Une Flandre identitaire, sécularisante et polarisante


Johan Leman, 10 mai 2022

Une lecture anthropologique de certains des résultats de « De Stemming » (2022), tels qu’on les trouve dans les médias.

En anthropologie, il existe deux critères principaux pour décrire la conscience de soi ethnique et pour concrétiser la cohésion sociale sur une base ethnique : la langue et/ou la religion/philosophie de vie. Dans la plupart des communautés, les deux critères sont présents de manière équilibrée, parallèlement à d’autres critères. En Flandre, le néerlandais (c’est-à-dire la langue) apparaît dans 81% des réponses comme le critère requis pour l’appartenance à la Flandre, tandis que le fait d’être chrétien n’apparaît que dans 15% des réponses. Cela indique une communauté fortement identitaire sur un fond séculaire. Ce n’est donc pas une coïncidence si les partis politiques qui répondent à ces critères ont un public fidèle.

Il est vrai qu’on peut se concentrer sur l’identité linguistique – les Américains le font aussi – mais cela ne signifie pas nécessairement que quelqu’un doit être né dans votre pays. Ce qui est remarquable pour la Flandre, c’est que 55% d’entre les Flamands partent néanmoins du principe qu’il faut aussi être né « dans notre pays »  pour en faire partie. Pour ces personnes, la Flandre est une communauté à laquelle on appartient d’abord en parlant la langue (ce qui n’est pas une caractéristique innée), mais de façon complémentaire (pour 55%) également en ayant une qualité innée : être né en Belgique. Les mêmes personnes disent probablement qu’il faut avoir des parents et des grands-parents “qui viennent de notre pays” (37%). Si 55% pensent dans une certaine direction, cela signifie que peut-être 45% ne le voient pas de cette façon, ou peut-être même le voient-ils complètement différemment. Cela indique souvent une polarisation autour d’un tel point.

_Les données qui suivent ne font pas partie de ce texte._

theorem scFault_shows {s : State} {k clk : Nat} (hk : k < 2) (hp : s.pageOn (Pg.SC k / 0x1000) = true) (h : s.scRole k ∈ [scBoot, scStandby, scActive]) :
    (s.scFault k clk).scRole k = scFailed ∧ (s.scFault k clk).scRole (1 - k) = s.scRole (1 - k) ∧
    (s.scFault k clk).rd (Rg.SC_FAULT_CNT k) = (s.rd (Rg.SC_FAULT_CNT k) + 1) % 2 ^ 32 ∧ bit ((s.scFault k clk).rd (Pg.SC k + 0x010)) Ib.SC_FAULT = true ∧
    (s.scRole k = scActive → s.scRole (1 - k) = scStandby → (s.scFault k clk).sv.due = some ⟨1 - k, 2, s.at clk, s.pathUp⟩ ∧
      (s.scFault k clk).f (Rg.SC_STAT 1) Fd.SC_STAT_MODE = s.f (Rg.SC_STAT 1) Fd.SC_STAT_MODE) := by
  have hj : 1 - k < 2 := by omega
  have hne : 1 - k ≠ k := by omega
  obtain ⟨hown, -, -, hlo, hhi, hpg, -⟩ := scOwn_place (j := k) hk hk (show scOwn k (Rg.SC_FAULT_CNT k) = true by simp [scOwn])
  have hpg' : Rg.SC_FAULT_CNT k / 0x1000 * 0x1000 = Pg.SC k := by
    obtain rfl | rfl : k = 0 ∨ k = 1 := by omega
    all_goals rfl
  have hdom : ∀ d w, d ≤ 1 → w ≤ 1 → Rg.SC_FAULT_CNT k ≠ Rg.PWR_DOM_STAT d w := fun d w h1 h2 => by
    obtain ⟨-, -, -, -, -, -, hn⟩ := scOwn_place (j := k) hk hk (show scOwn k (Rg.SC_FAULT_CNT k) = true by simp [scOwn])
    exact notDom_ne hn d w h1 h2
  obtain ⟨hcnt, hbit, hon⟩ := bump_setInt_shows s (Rg.SC_FAULT_CNT k) (Pg.SC k) Ib.SC_FAULT hpg' hlo hhi (irqReg_of_own hown) hdom (by decide) (hpg ▸ hp)
  have hstat : ∀ j, j < 2 → (s.faulted k).rd (Rg.SC_STAT j) = s.rd (Rg.SC_STAT j) := fun j hj => hon.2 _ (by
    obtain rfl | rfl : j = 0 ∨ j = 1 := by omega
    all_goals obtain rfl | rfl : k = 0 ∨ k = 1 := by omega
    all_goals decide)
  have hpath : (s.faulted k).pathUp = s.pathUp := pathUp_of (onlyRegs_proj hon State.d2) (hon.2 _ (by
    obtain rfl | rfl : k = 0 ∨ k = 1 := by omega
    all_goals decide))
  have htk : (s.faulted k).tk = s.tk := onlyRegs_proj hon State.tk
  rw [scFault_eq h]
  change (s.faulted k).rd (Rg.SC_FAULT_CNT k) = _ at hcnt
  change bit ((s.faulted k).rd _) _ = _ at hbit
  generalize s.faulted k = u at *
  obtain ⟨-, -, -, -, htk2, -⟩ := scEnter_rest u k scFailed
  have hat : (u.scFail k 2).at clk = s.at clk := by rw [State.at, State.at, (calm_scFail_rest u k 2).tk, htk2, htk]
  have hother : (u.scFail k 2).scRole (1 - k) = s.scRole (1 - k) := (f_scFail u hk hj (.inl hne)).trans (f_of_rd (hstat _ hj) _)
  have hmode : (u.scFail k 2).f (Rg.SC_STAT 1) Fd.SC_STAT_MODE = s.f (Rg.SC_STAT 1) Fd.SC_STAT_MODE :=
    (f_scFail u hk (by decide) (.inr (by decide))).trans (f_of_rd (hstat _ (by decide)) _)
  have hup : (u.scFail k 2).pathUp = s.pathUp := (pathUp_scFail u k 2).trans hpath
  have hrole := scRole_scFail u (c := 2) hk
  have hfc : (u.scFail k 2).rd (Rg.SC_FAULT_CNT k) = (s.rd (Rg.SC_FAULT_CNT k) + 1) % 2 ^ 32 := (rd_scFail_scOwn u hk hk (by simp [scOwn])).trans hcnt
  have hfb : bit ((u.scFail k 2).rd (Pg.SC k + 0x010)) Ib.SC_FAULT = true :=
    (calm_scFail_rest u k 2).ints _ _ (sc_page k) (by decide) (keepsInt_scEnter u k _ _ _ (sc_page k) (by decide) hbit)
  generalize u.scFail k 2 = w at *
  have hend : ∀ x : State, x.scRole k = w.scRole k → x.scRole (1 - k) = w.scRole (1 - k) → x.rd (Rg.SC_FAULT_CNT k) = w.rd (Rg.SC_FAULT_CNT k) →
      x.rd (Pg.SC k + 0x010) = w.rd (Pg.SC k + 0x010) → x.scUpdate.scRole k = scFailed ∧ x.scUpdate.scRole (1 - k) = s.scRole (1 - k) ∧
      x.scUpdate.rd (Rg.SC_FAULT_CNT k) = (s.rd (Rg.SC_FAULT_CNT k) + 1) % 2 ^ 32 ∧ bit (x.scUpdate.rd (Pg.SC k + 0x010)) Ib.SC_FAULT = true :=
    fun x h1 h2 h3 h4 => ⟨(scRole_scUpdate x hk).trans (h1.trans hrole), (scRole_scUpdate x hj).trans (h2.trans hother),
      (rd_scUpdate_scOwn x hk (by simp [scOwn])).trans (h3.trans hfc), (calm_scUpdate_rest x).ints _ _ (sc_page k) (by decide) (by rw [h4]; exact hfb)⟩
  split
  · obtain ⟨h1, h2, h3, h4⟩ := hend { w with sv := { w.sv with due := some ⟨1 - k, 2, w.at clk, w.pathUp⟩ } } rfl rfl rfl rfl
    refine ⟨h1, h2, h3, h4, fun _ _ => ⟨(congrArg SvcSt.due (calm_scUpdate_rest _).sv).trans ?_, (mode_scUpdate _ (by decide)).trans ?_⟩⟩
    · show some (⟨1 - k, 2, w.at clk, w.pathUp⟩ : Due) = _
      rw [hat, hup]
    · exact (if_pos rfl).trans hmode
  · next hno =>
    obtain ⟨h1, h2, h3, h4⟩ := hend w rfl rfl rfl rfl
    exact ⟨h1, h2, h3, h4, fun ha hs => absurd ⟨ha, hother.trans hs⟩ hno⟩

/-! ## The marks of a takeover -/

theorem calm_takeoverMark {P : Nat → Bool} (s : State) {k c : Nat} (hk : k < 2)
    (hP : ∀ x, P x = true → ownReg x = true ∧ x ≠ Rg.SC_TAKEOVER_CNT k ∧ x ≠ Rg.SC_STAT k) : State.calm P s (s.takeoverMark k c) := by
  obtain ⟨-, -, -, hlo, hhi, -, hdom⟩ := scOwn_place (j := k) hk hk (show scOwn k (Rg.SC_TAKEOVER_CNT k) = true by simp [scOwn])
  exact (((State.calm.refl P s).bump (fun x hx => ⟨(hP x hx).1, (hP x hx).2.1⟩) hlo hhi hdom).scStat fun x hx => (hP x hx).2.2).setInt
    (fun x hx => (hP x hx).1) (sc_page k)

Je trouve les autres caractéristiques de l’enquête, d’un point de vue anthropologique, moins parlantes. Que 80% d’entre les répondants pensent qu’il faut respecter les institutions politiques et les lois d’un pays, et que 72% pensent qu’il faut avoir nos coutumes et notre culture, on peut le prévoir. Le fait qu’une majorité de personnes pense que les foulards ou les produits halal ne sont pas une chose agréable, on peut également le prédire – par dérivation (- d’autres, une minorité, trouveront ce point de vue de leur côté une étroitesse d’esprit). Encore une fois, cela n’est pas surprenant. Cela aussi indique une polarisation. Et ça marche dans les deux sens. Ceux qui profitent, des deux côtés, de cette polarisation (les radicaux flamands et les islamistes) continueront à marteler ces points.

Solde final. C’est une situation politiquement très difficile pour les personnes qui veulent mener une politique dialogale et non polarisante. Ceux qui parviennent à polariser ont de bonnes chances de gagner. D’autres commencent la compétition avec un désavantage. Ce n’est pas impossible, mais plus difficile pour eux. Ils doivent vraiment être capables de mettre à l’ordre du jour un thème qui dépasse les autres. Ainsi, pour contrer la polarisation et sauver une cohésion sociale plurielle, la société civile a un rôle très important à jouer. La société civile est le seul espace où un tel dialogue peut se développer avec succès sur le long terme. L’alternative est d’attendre l’implosion de la pensée actuellement dominante. Mais cela pourrait prendre beaucoup de temps.